When you reach the line in the data below that contains "namespace Sys2Proof.Tests", please start repeating lines exactly, and stop after the line that contains "(0x0C082072, .andB32 ⟨false, false, true, none⟩", repeating nothing else.
_ _ _ _ _
-- ==== Sys2Proof/Tests/Slice0.lean ====
section
/-! SUPPORT. The model's own tests: each expected result stands in the spec, or was worked out by hand from its tables; and for each
statement a state that meets its hypotheses. -/

set_option maxRecDepth 100000

namespace Sys2Proof.Tests

open Sys2Proof Sys2Proof.Machine Sys2Proof.Claims

def words0 : List (Nat × Instr) :=
  [(0x00082060, .addN32 ⟨false, false, false, none⟩ 4 8 (.reg 12)),
   (0x810C2868, .addI32 ⟨true, false, false, none⟩ 6 10 (.reg 13)),
   (0x02102074, .subN32 ⟨false, true, false, none⟩ 8 8 (.reg 14)),
   (0x8308287C, .subI32 ⟨true, true, false, none⟩ 4 10 (.reg 15)),
   (0x040C2082, .mulB32 ⟨false, false, true, none⟩ 6 8 (.reg 16)),
   (0x85102862, .mulwN32 ⟨true, false, true, none⟩ 8 10 (.reg 12)),
   (0x0608206E, .mulwI32 ⟨false, true, true, none⟩ 4 8 (.reg 13)),
   (0x870C2876, .macB32 ⟨true, true, true, none⟩ 6 10 (.reg 14)),
   (0x08102078, .minN32 ⟨false, false, false, none⟩ 8 8 (.reg 15)),
   (0x89082880, .minI32 ⟨true, false, false, none⟩ 4 10 (.reg 16)),
   (0x0A0C2064, .maxN32 ⟨false, true, false, none⟩ 6 8 (.reg 12)),
   (0x8B10286C, .maxI32 ⟨true, true, false, none⟩ 8 10 (.reg 13)),
   (0x0C082072, .andB32 ⟨false, false, true, none⟩ 4 8 (.reg 14)),
   (0x8D0C287A, .orB32 ⟨true, false, true, none⟩ 6 10 (.reg 15)),
   (0x0E102086, .xorB32 ⟨false, true, true, none⟩ 8 8 (.reg 16)),
   (0x8F082866, .shlB32 ⟨true, true, true, none⟩ 4 10 (.reg 12)),
   (0x100C2068, .shrN32 ⟨false, false, false, none⟩ 6 8 (.reg 13)),
   (0x91102870, .shrI32 ⟨true, false, false, none⟩ 8 10 (.reg 14)),
   (0x12082004, .notB32 ⟨false, true, false, none⟩ 4 8),
   (0x920C280C, .onesB32 ⟨true, true, false, none⟩ 6 10)]

theorem test_words0 : (words0.all fun e => decodeTableWord 32 e.1 == some e.2) = true := by decide

def words1 : List (Nat × Instr) :=
  [(0x12102012, .lzcB32 ⟨false, false, true, none⟩ 8 8),
   (0x9208281A, .tzcB32 ⟨true, false, true, none⟩ 4 10),
   (0x120C2026, .revB32 ⟨false, true, true, none⟩ 6 8),
   (0x9210282E, .absI32 ⟨true, true, true, none⟩ 8 10),
   (0x12082030, .negI32 ⟨false, false, false, none⟩ 4 8),
   (0x920C2838, .sxtB8 ⟨true, false, false, none⟩ 6 10),
   (0x12102044, .sxtB16 ⟨false, true, false, none⟩ 8 8),
   (0x9208284C, .zxtB8 ⟨true, true, false, none⟩ 4 10),
   (0x120C2052, .zxtB16 ⟨false, false, true, none⟩ 6 8),
   (0x93102882, .fgetN32 ⟨true, false, true, none⟩ 8 10 (.reg 16)),
   (0x14082066, .fgetI32 ⟨false, true, true, none⟩ 4 8 (.reg 12)),
   (0x950C286E, .fputB32 ⟨true, true, true, none⟩ 6 10 (.reg 13)),
   (0x16102070, .divN32 ⟨false, false, false, none⟩ 8 8 (.reg 14)),
   (0x97082878, .divI32 ⟨true, false, false, none⟩ 4 10 (.reg 15)),
   (0x180C2084, .remN32 ⟨false, true, false, none⟩ 6 8 (.reg 16)),
   (0x99102864, .remI32 ⟨true, true, false, none⟩ 8 10 (.reg 12)),
   (0x1A082015, .addN32Imm ⟨false, false, true, none⟩ 4 8 5),
   (0x9B0C2819, .andB32Imm ⟨true, false, true, none⟩ 6 10 6),
   (0x1C10201F, .orB32Imm ⟨false, true, true, none⟩ 8 8 7),
   (0x9D082817, .xorB32Imm ⟨true, true, true, none⟩ 4 10 5)]

theorem test_words1 : (words1.all fun e => decodeTableWord 32 e.1 == some e.2) = true := by decide

def words2 : List (Nat × Instr) :=
  [(0x1E0C2018, .shlB32Imm ⟨false, false, false, none⟩ 6 8 6),
   (0x9F10281C, .shrN32Imm ⟨true, false, false, none⟩ 8 10 7),
   (0x20082016, .shrI32Imm ⟨false, true, false, none⟩ 4 8 5),
   (0xA10C001A, .movB32Imm ⟨true, true, false, none⟩ 6 6),
   (0x22100082, .movB32 ⟨false, false, true, none⟩ 8 (.reg 16)),
   (0xA3082862, .selB32 ⟨true, false, true, none⟩ 4 10 (.reg 12)),
   (0x2446206C, .cmpN32Set1 ⟨false, true, false, none⟩ 1 3 8 (.reg 13)),
   (0xA5462874, .cmpN32Set2 ⟨true, true, false, none⟩ 1 3 10 (.reg 14)),
   (0x26462078, .cmpI32Set1 ⟨false, false, false, none⟩ 1 3 8 (.reg 15)),
   (0xA7462880, .cmpI32Set2 ⟨true, false, false, none⟩ 1 3 10 (.reg 16)),
   (0x28462064, .cmpF32Set1 ⟨false, true, false, none⟩ 1 3 8 (.reg 12)),
   (0xA946286C, .cmpF32Set2 ⟨true, true, false, none⟩ 1 3 10 (.reg 13)),
   (0x2A068548, .pand ⟨false, false, false, none⟩ 3 true 1 true 9),
   (0xAB068548, .por ⟨true, false, false, none⟩ 3 true 1 true 9),
   (0x2C06854C, .pxor ⟨false, true, false, none⟩ 3 true 1 true 9),
   (0xAD062804, .vtp ⟨true, true, false, none⟩ 3 10),
   (0x2D108408, .ptv ⟨false, false, false, none⟩ 8 true 1),
   (0xAE082870, .faddF32 ⟨true, false, false, none⟩ 4 10 (.reg 14)),
   (0x2F0C207C, .fsubF32 ⟨false, true, false, none⟩ 6 8 (.reg 15)),
   (0xB0102884, .fmulF32 ⟨true, true, false, none⟩ 8 10 (.reg 16))]

theorem test_words2 : (words2.all fun e => decodeTableWord 32 e.1 == some e.2) = true := by decide

def words3 : List (Nat × Instr) :=
  [(0x31082062, .ffmaF32 ⟨false, false, true, none⟩ 4 8 (.reg 12)),
   (0xB20C286A, .fminF32 ⟨true, false, true, none⟩ 6 10 (.reg 13)),
   (0x33102076, .fmaxF32 ⟨false, true, true, none⟩ 8 8 (.reg 14)),
   (0xB4082806, .fabsF32 ⟨true, true, true, none⟩ 4 10),
   (0x340C2008, .fnegF32 ⟨false, false, false, none⟩ 6 8),
   (0xB4102810, .frintF32 ⟨true, false, false, none⟩ 8 10),
   (0x3408201C, .fabsF16x2 ⟨false, true, false, none⟩ 4 8),
   (0xB40C2824, .fnegF16x2 ⟨true, true, false, none⟩ 6 10),
   (0x3410202A, .fabsBf16x2 ⟨false, false, true, none⟩ 8 8),
   (0xB4082832, .fnegBf16x2 ⟨true, false, true, none⟩ 4 10),
   (0x350C2066, .faddF16x2 ⟨false, true, true, none⟩ 6 8 (.reg 12)),
   (0xB610286E, .fmulF16x2 ⟨true, true, true, none⟩ 8 10 (.reg 13)),
   (0x37082070, .ffmaF16x2 ⟨false, false, false, none⟩ 4 8 (.reg 14)),
   (0xB80C2878, .faddBf16x2 ⟨true, false, false, none⟩ 6 10 (.reg 15)),
   (0x39102084, .fmulBf16x2 ⟨false, true, false, none⟩ 8 8 (.reg 16)),
   (0xBA082864, .ffmaBf16x2 ⟨true, true, false, none⟩ 4 10 (.reg 12)),
   (0x3B0C206A, .fdot2F32F16x2 ⟨false, false, true, none⟩ 6 8 (.reg 13)),
   (0xBC102872, .fdot2F32Bf16x2 ⟨true, false, true, none⟩ 8 10 (.reg 14)),
   (0x3D082006, .cvtF32I32 ⟨false, true, true, none⟩ 4 8),
   (0xBD0C280E, .cvtF32N32 ⟨true, true, true, none⟩ 6 10)]
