-- ==== Sys2Proof/Machine/LoadImmediate.lean ====
section
/-! DEFINITION. Load immediate: LAI, LBI, LCI (spec/42_load_immediate.md R98 to R100). The immediate is the byte the
fetch read after the opcode. -/

namespace Sys2Proof.Machine

/-- LAI: `x[A] <- imm8` (R98). -/
def execLai (imm : Byte) (s : State) : Host.Outcome State Fault Refusal := .next (s.setReg .a imm)

/-- LBI: `x[B] <- imm8` (R99). -/
def execLbi (imm : Byte) (s : State) : Host.Outcome State Fault Refusal := .next (s.setReg .b imm)

/-- LCI: `x[C] <- imm8` (R100). -/
def execLci (imm : Byte) (s : State) : Host.Outcome State Fault Refusal := .next (s.setReg .c imm)

end Sys2Proof.Machine
end

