-- ==== Sys2Proof/WellFormed.lean ====
section
/-! DEFINITION. The checks on syntax: which opcode maps R64 of spec/30_encoding.md admits, and which instructions have
an encoding under a map. -/

namespace Sys2Proof

/-- R64: the ten bytes are pairwise distinct and HLT is 0x01. (The third constraint, each mnemonic's arity, is
`Mnemonic.operandBytes` of Decode.lean under every map.) -/
def OpcodeMap.wf (m : OpcodeMap) : Bool :=
  decide m.bytes.Nodup && decide (m.hlt = 0x01#8)

/-- R58, R67: an `unassigned` instruction stands for a byte that is none of the ten. The operands of the other
instructions are unrestricted (R69): their widths are in their types. -/
def Instr.wf (m : OpcodeMap) : Instr → Bool
  | .unassigned op => decide (op ∉ m.bytes)
  | .hlt | .lai _ | .lbi _ | .lci _ | .lab | .lba | .adb | .lam | .lma | .jmp _ => true

end Sys2Proof
end

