-- ==== Sys2Proof/Certificates/Slice0/Obligations.lean ====
section
/-! DEFINITION. The statements for the provers. But for those about the default binding, each speaks of every
configuration: `cfg.opcodes.wf` is the constraint of R64 on the opcode map. The fixed `step` is `engineStep defaultConfig` (StepRunsTheDecodedInstruction says so). The
definitions under `Sys2Proof.Spec` transcribe the spec's pseudocode in plain terms, for statements to compare with. -/

open Sys2Proof Sys2Proof.Machine

/-! ## Transcriptions of the spec's pseudocode -/

/-- The number of set bits, as the sum of the eight bits (R9). -/
def Sys2Proof.Spec.bitCount (v : Byte) : Nat := ((List.range 8).map (fun k => (v.getLsbD k).toNat)).sum

/-- R104's pseudocode with R103's flag function: the state after ADB's execute phase. -/
def Sys2Proof.Spec.adbResult (s : State) : State :=
  let r := s.regs.a.toNat + s.regs.b.toNat
  let v : Byte := BitVec.ofNat 8 (r % 256)
  { s with
    regs := { s.regs with a := v }
    flags := ⟨decide (r > 255), decide (v.toNat = 0), decide (v.toNat ≥ 128), decide (Spec.bitCount v % 2 = 0)⟩ }

/-- R37's formula. -/
def Sys2Proof.Spec.hl (s : State) : Nat := s.regs.h.toNat % 64 * 256 + s.regs.l.toNat

/-- A state past `n` fetched bytes with one cycle counted, and nothing else changed (R24, R89). -/
def Sys2Proof.Spec.pastBytes (s : State) (n : Nat) : State :=
  { s with pc := BitVec.ofNat 16 ((s.pc.toNat + n) % 16384), cycles := s.cycles + 1 }

/-- R90's `step`, arm by arm, over R11's `fetch8`, `MemRead` and `MemWrite`. -/
def Sys2Proof.Spec.iterationR90 (m : OpcodeMap) (s0 : State) : State :=
  let (op, s) := fetch8 s0
  let s' : State :=
    if op = m.hlt then { s with halted := true }
    else if op = m.lai then
      let (v, s) := fetch8 s
      { s with regs := { s.regs with a := v } }
    else if op = m.lbi then
      let (v, s) := fetch8 s
      { s with regs := { s.regs with b := v } }
    else if op = m.lci then
      let (v, s) := fetch8 s
      { s with regs := { s.regs with c := v } }
    else if op = m.lab then { s with regs := { s.regs with a := s.regs.b } }
    else if op = m.lba then { s with regs := { s.regs with b := s.regs.a } }
    else if op = m.adb then Spec.adbResult s
    else if op = m.lam then { s with regs := { s.regs with a := Memory.read s.mem (Spec.hl s) } }
    else if op = m.lma then { s with mem := Memory.write s.mem (Spec.hl s) s.regs.a }
    else if op = m.jmp then
      let (lo, s) := fetch8 s
      let (hi, s) := fetch8 s
      { s with pc := BitVec.ofNat 16 (hi.toNat * 256 + lo.toNat) }
    else s
  { s' with cycles := s'.cycles + 1 }

/-- The register an instruction writes: R18, R19, R20 with R21 and R22. -/
def Sys2Proof.Spec.destination : Instr → Option Reg
  | .lai _ | .lab | .adb | .lam => some .a
  | .lbi _ | .lba => some .b
  | .lci _ => some .c
  | .hlt | .lma | .jmp _ | .unassigned _ => none

/-- Every line of a text before the one at index `k` is accepted, lines numbered from 1 (R71, R78). -/
def Sys2Proof.Spec.AcceptedBefore (m : OpcodeMap) (text : List Char) (k : Nat) : Prop :=
  ∀ (j : Nat) (line : List Char), j < k → (splitLines text)[j]? = some line →
    ∃ entries, assembleLine m (j + 1) line = .ok entries

/-- The operand tokens of a mnemonic: one for IMM8 and ADDR16, none for IMP (R58, R74). -/
def Sys2Proof.Spec.operandTokens (k : Mnemonic) : Nat := if k ∈ [Mnemonic.lai, .lbi, .lci, .jmp] then 1 else 0

/-- The characters of decimal digits (R77). -/
def Sys2Proof.Spec.digits (ds : List Nat) : List Char := ds.map (fun x => Char.ofNat (48 + x))

/-- The value of decimal digits in base ten (R77). -/
def Sys2Proof.Spec.value (ds : List Nat) : Nat := ds.foldl (fun acc x => acc * 10 + x) 0

/-- `1 + arity` of a source line's mnemonic, and nothing for a blank or comment-only line (R79). -/
def Sys2Proof.Spec.lineLength (line : List Char) : Nat :=
  match tokens (stripComment line) with
  | [] => 0
  | name :: _ => (mnemonicOfName (upperCase name)).elim 0 (fun k => 1 + k.operandBytes)

/-! ## Encoding -/

/-- Decoding what the encoder writes gives the instruction back, whatever bytes follow: no bit of an opcode or operand is
dropped (spec/30_encoding.md R58, R61, R62, R67). Every operand value, every admitted opcode map. -/
def Obligations.DecodeOfEncodeIsTheInstruction : Prop :=
  ∀ (m : OpcodeMap) (i : Instr) (rest : List Byte), m.wf = true → i.wf m = true →
    decode m (encode m i ++ rest) = .ok (i, rest)

/-- What decodes is the encoding of the well-formed instruction it decodes to, followed by the bytes left over; so two byte
strings that decode alike are alike (R58, R59, R67). Every opcode map. -/
def Obligations.EncodeOfDecodeIsTheBytes : Prop :=
  ∀ (m : OpcodeMap) (bytes : List Byte) (i : Instr) (rest : List Byte), decode m bytes = .ok (i, rest) →
    bytes = encode m i ++ rest ∧ i.wf m = true

/-- R59: the length is told from the opcode byte alone: 3 for JMP, 2 for the three IMM8 opcodes, 1 for the six IMP
opcodes and every unassigned byte; with that many bytes there the decoder answers and leaves the rest. -/
def Obligations.LengthToldFromTheOpcodeByteAlone : Prop :=
  ∀ (m : OpcodeMap) (op : Byte) (rest : List Byte), m.wf = true →
    let n := if op = m.jmp then 3 else if op = m.lai ∨ op = m.lbi ∨ op = m.lci then 2 else 1
    (n ≤ rest.length + 1 → ∃ i, i.length = n ∧ decode m (op :: rest) = .ok (i, (op :: rest).drop n)) ∧
      (rest.length + 1 < n → decode m (op :: rest) = .error .missingOperands)

/-- R62: `addr16 = high * 256 + low = byte2 ++ byte1`, not reduced modulo 16384, low byte first. -/
def Obligations.AddressOperandIsHighByteTimes256PlusLowByte : Prop :=
  ∀ (m : OpcodeMap) (low high : Byte) (rest : List Byte), m.wf = true →
    ∃ target : Addr, decode m (m.jmp :: low :: high :: rest) = .ok (.jmp target, rest) ∧
      target.toNat = high.toNat * 256 + low.toNat ∧ target = (high ++ low : BitVec (8 + 8))

/-- Ten byte values are assigned and the other 246 are not (R66, the spec's own inference from R64), under every admitted
map. -/
def Obligations.ExactlyTwoHundredFortySixBytesAreUnassigned : Prop :=
  ∀ m : OpcodeMap, m.wf = true →
    ((List.range 256).filter (fun n => decide ((BitVec.ofNat 8 n : Byte) ∉ m.bytes))).length = 246

/-- Words of the default binding, written out bit by bit from the R65 table, decode to the instructions they stand for.
But for HLT's, the bytes are the spec's choice D1 (log 1). -/
def Obligations.DefaultBindingWordsDecode : Prop :=
  defaultOpcodeMap.wf = true ∧
  decode defaultOpcodeMap [0b00000001#8] = .ok (.hlt, []) ∧
  decode defaultOpcodeMap [0b00000110#8, 0b11001000#8] = .ok (.lai 200#8, []) ∧
  decode defaultOpcodeMap [0b10000001#8] = .ok (.adb, []) ∧
  decode defaultOpcodeMap [0b11000001#8] = .ok (.lab, []) ∧
  decode defaultOpcodeMap [0b11111000#8] = .ok (.lma, []) ∧
  decode defaultOpcodeMap [0b01000100#8, 0b00110100#8, 0b00010010#8] = .ok (.jmp 0x1234#16, []) ∧
  decode defaultOpcodeMap [0b00000000#8] = .ok (.unassigned 0#8, [])

/-! ## The iteration -/

/-- A step of an enabled state is `exec` of the instruction that the bytes at the program counter decode to, run past its
bytes, then one cycle counted; those bytes always decode, to a well-formed instruction; and the fixed `step` is the
engine's step under the default configuration. -/
def Obligations.StepRunsTheDecodedInstruction : Prop :=
  (∀ (cfg : Config) (s : State) (i : Instr) (rest : List Byte), s.halted = false → s.cycles < cfg.cycleLimit →
    decode cfg.opcodes (s.bytesAt s.pc.toNat 3) = .ok (i, rest) →
    engineStep cfg s =
      match exec i { s with pc := BitVec.ofNat 16 ((s.pc.toNat + i.length) % 16384) } with
      | .next t => .next { t with cycles := t.cycles + 1 }
      | .fault r => .fault r
      | .refused r => .refused r) ∧
  (∀ (m : OpcodeMap) (s : State), ∃ i rest, decode m (s.bytesAt s.pc.toNat 3) = .ok (i, rest) ∧ i.wf m = true) ∧
  (∀ s : State, step s = engineStep defaultConfig s)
_ _ _ _ _
* [Result for this task]
namespace Sys2Proof.Tests

open Sys2Proof Sys2Proof.Machine Sys2Proof.Claims

def words0 : List (Nat × Instr) :=
  [(0x00082060, .addN32 ⟨false, false, false, none⟩ 4 8 (.reg 12)),
   (0x810C2868, .addI32 ⟨true, false, false, none⟩ 6 10 (.reg 13)),
   (0x02102074, .subN32 ⟨false, true, false, none⟩ 8 8 (.reg 14)),
   (0x8308287C, .subI32 ⟨true, true, false, none⟩ 4 10 (.reg 15)),
   (0x040C2082, .mulB32 ⟨false, false, true, none⟩ 6 8 (.reg 16)),
   (0x85102862, .mulwN32 ⟨true, false, true, none⟩ 8 10 (.reg 12)),
   (0x0608206E, .mulwI32 ⟨false, true, true, none⟩ 4 8 (.reg 13)),
   (0x870C2876, .macB32 ⟨true, true, true, none⟩ 6 10 (.reg 14)),
   (0x08102078, .minN32 ⟨false, false, false, none⟩ 8 8 (.reg 15)),
   (0x89082880, .minI32 ⟨true, false, false, none⟩ 4 10 (.reg 16)),
   (0x0A0C2064, .maxN32 ⟨false, true, false, none⟩ 6 8 (.reg 12)),
   (0x8B10286C, .maxI32 ⟨true, true, false, none⟩ 8 10 (.reg 13)),
   (0x0C082072, .andB32 ⟨false, false, true, none⟩ 4 8 (.reg 14)),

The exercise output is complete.